After this line, any output will be written to the file log.out instead of showing up on the console. Note that if you don’t save it first, the reference to the “original” standard out stream is lost. It’s generally a good idea to save a reference before reallocating any of the standard streams, as in:

old_stdout = sys.stdout
sys.stdout = open('log.out', 'w')

Using Standard I/O to Process Files

Why have a standard input stream? After all, it’s not that hard to type open('input.txt') in the program. The major argument for reading and writing with standard streams is that you can chain programs so that the standard output from one becomes the standard input of the next, with no file used in the transfer. This facility, known as piping , is at the heart of the Unix philosophy.
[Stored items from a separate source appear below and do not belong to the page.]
/-- Commands that some check of `Instr.wf` refuses, one for each check (part 1). -/
def illFormed0 : List Instr :=
  [.latqGo 0 0, .rxRow 0 0 [] false, .rxFrame 0 0 [] false,
   .trainingRow 0 [], .discoveryRow 0 [], .lnRestart 0 0 0, .backoffReset 0 0 0,
   .unfreeze 0 0 0, .ident 0 0 [], .sparePrep 0 0 0, .spareSelect 0 0 0 0,
   .spareRelease 0 0 0, .loopRestore 0 0 0, .sparePrepWrite 0 256 0, .sparePrepWrite 0 255 0x10,
   .spareSelectWrite 0 256 0, .spareSelectWrite 0 272 0x20, .spareReleaseWrite 0 256 0, .spareReleaseWrite 0 0 0x40]

/-- Commands that some check of `Instr.wf` refuses, one for each check (part 2). -/
def illFormed1 : List Instr :=
  [.spareShadowReady 0, .spareSwitch 0, .mchPacketRx 0 [], .bentRetime 0 0 0,
   .diagWindowRead 0 0x1FFFFFFFF, .diagWindowRead 0 0x290C00000, .logicalMapRead 0 0xFFFFFFFF false, .logicalMapRead 0 0x110000000 true,
   .compile 0 0, .apply 0 0, .go 0 0, .abort 0 0,
   .sceneGo 0 0, .replaceGo 0 0, .wtrClear 0 0 0, .force 0 0,
   .manual 0 0, .clear 0 0, .realign 0 0, .learnReset 0 0]

/-- Commands that some check of `Instr.wf` refuses, one for each check (part 3). -/
def illFormed2 : List Instr :=
  [.epochEnd ⟨0, 0, 0, []⟩, .epochEnd ⟨0, 0, 0, List.replicate 13 ⟨0, 0, [], 0⟩⟩, .heartbeatRx 0 [], .switch 0 0,
   .rejoin 0 0, .recopy 0 0, .fuseReadDone { hashes := [] } false false, .confirm 0 0,
   .verify 0 0, .program 0 0, .liveGo 0 0 noImage, .svnBurn 0 0,
   .recoverGo 0 0, .imgAbort 0 0, .write 0 0 [0, 0], .tunnelGo 0 0,
   .claim 0 0, .renew 0 0, .release 0 0, .handover 0 0]

/-- Commands that some check of `Instr.wf` refuses, one for each check (part 4). -/
def illFormed3 : List Instr :=
  [.commitGo 0 0, .discard 0 0, .ddrRetrain 0 (.write 0 0), .snapGo 0 0,
   .clearGo 0 0, .pop 0 0, .ageingSample ⟨[], [], [], []⟩, .ageingSample ⟨List.replicate 64 0, [], [], []⟩,
   .ageingSample ⟨List.replicate 64 0, List.replicate 280 (0, 0), [], []⟩, .ageingSample ⟨List.replicate 64 0, List.replicate 280 (0, 0), List.replicate 8 0, []⟩, .ageingSample ⟨List.replicate 64 0, List.replicate 280 (0, 0), List.replicate 8 0, List.replicate 8 []⟩, .lcGo 0 0]

/-- Each check of `Instr.wf` refuses the term written to break it. -/
theorem test_wf_refuses : (illFormed0 ++ illFormed1 ++ illFormed2 ++ illFormed3).all (fun c => !c.wf) = true := by decide +kernel

/-- The smallest and the largest word of a row that names a bit, and both ends of each window, are well formed. -/
theorem test_wf_admits : ([.compile 0 2, .go 0 0xFFFFFFF7, .clearGo 0 0x80000000, .wtrClear 3 65535 0x100000, .sparePrepWrite 4 271 0x10,
    .diagWindowRead 0 0x200000000, .diagWindowRead 0 0x290BFFFFF, .write 0 0 [0], .tick] : List Instr).all Instr.wf = true := by decide +kernel

/-- No row of the opcode table gives bits, so no word spells a command. -/
theorem test_no_word_spells : decodeTableWord 32 0 = none ∧ decodeTableWord 0 0 = none := ⟨rfl, rfl⟩

/-- Source: the table after R378, and the orders of R377: address bytes most significant first, data words byte 0 first. -/
theorem test_spi_codes : [[0x9F], [0x05], [0x38], [0xFF]].map decodeSpi = [some .id, some .status, some .quad, some .single]
    ∧ decodeSpi [0x0B, 0, 0, 2, 0, 4, 1] = some (.read 0x20004 1)
    ∧ decodeSpi [0x02, 0, 0, 2, 0, 4, 0, 0x78, 0x56, 0x34, 0x12] = some (.write 0x20004 0 [0x12345678])
    ∧ decodeSpi [0x4B, 1, 2, 4, 63] = some (.uread 0x10204 63) ∧ decodeSpi [0x03, 0, 0] = none
    ∧ spiDrives [0x03] 0x12 = 0xFF ∧ spiDrives [0x9F] 0x12 = 0x12 := by decide +kernel

/-- Source: the address 37:1205 and its lane-frame word index, worked after R5. -/
theorem test_slot_address : 37 * 131072 + 1205 = 0x4A04B5 ∧ wordIndex 1205 = 1349 := by decide

/-- Source: the first circuit of the worked example after R39, 5,346,544 symbols each way with φ = 96 and system timing. -/
theorem test_latency_equal : latencyOf 96 psiSystem 0 0x4A04B5 (142 * 131072 + 1205) = 5346544 := by decide

/-- Source: the same example with the far end at slot 98,311: 7,313,332 and 3,379,756 symbols. -/
theorem test_latency_moved : latencyOf 96 psiSystem 0 0x4A04B5 (142 * 131072 + 98311) = 7313332
    ∧ latencyOf 96 psiSystem 0 (142 * 131072 + 98311) 0x4A04B5 = 3379756 := by decide

/-- Source: the table after R227, with GRN_SEED_HI = 1 and GRN_SEED_LO = 0. -/
theorem test_grain_table : [0, 1, 2, 3].map (fun n => (phi 1 n, grain (2 ^ 32) 0 n, grain (2 ^ 32) 1 n))
    = [(1, 1, 0), (3, 1, 1), (6, 0, 1), (0xD, 1, 0)] := by decide +kernel

/-- Source: A(0:0) and A(0:1), after the same table. -/
theorem test_source_vectors : sourceVector 0 0 = 0x9E3779B1 ∧ sourceVector 0 1 = 0x3C6EF362 := by decide +kernel

/-- Source: R24 and R23: the idle word of transmit frame 2 has every bit 0 but PAR, and an AIS word is parity-good. -/
theorem test_idle_and_ais : idleWord 2 = 2 ^ 32 ∧ isAis (aisWord 1 2) = true ∧ isAis (forcePf (aisWord 1 2)) = false := by decide +kernel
Using standard I/O this way means that you can write a program to do a specific task once, and then use it to process files or the intermediate results of other programs at any time in the future. As an example, a simple program that counts the number of lines in a file could be written as:

import sys
data = sys.stdin.readlines(  )
print "Counted", len(data), "lines."

On Unix, you could test it by doing something like:

% cat countlines.py | python countlines.py 
Counted 3 lines.

On Windows or DOS, you’d do:

C:> type countlines.py | python countlines.py 
Counted 3 lines.

You can get each line in a file simply by iterating over a file object. This comes in very handy when implementing simple filter operations. Here are a few examples of such filter operations.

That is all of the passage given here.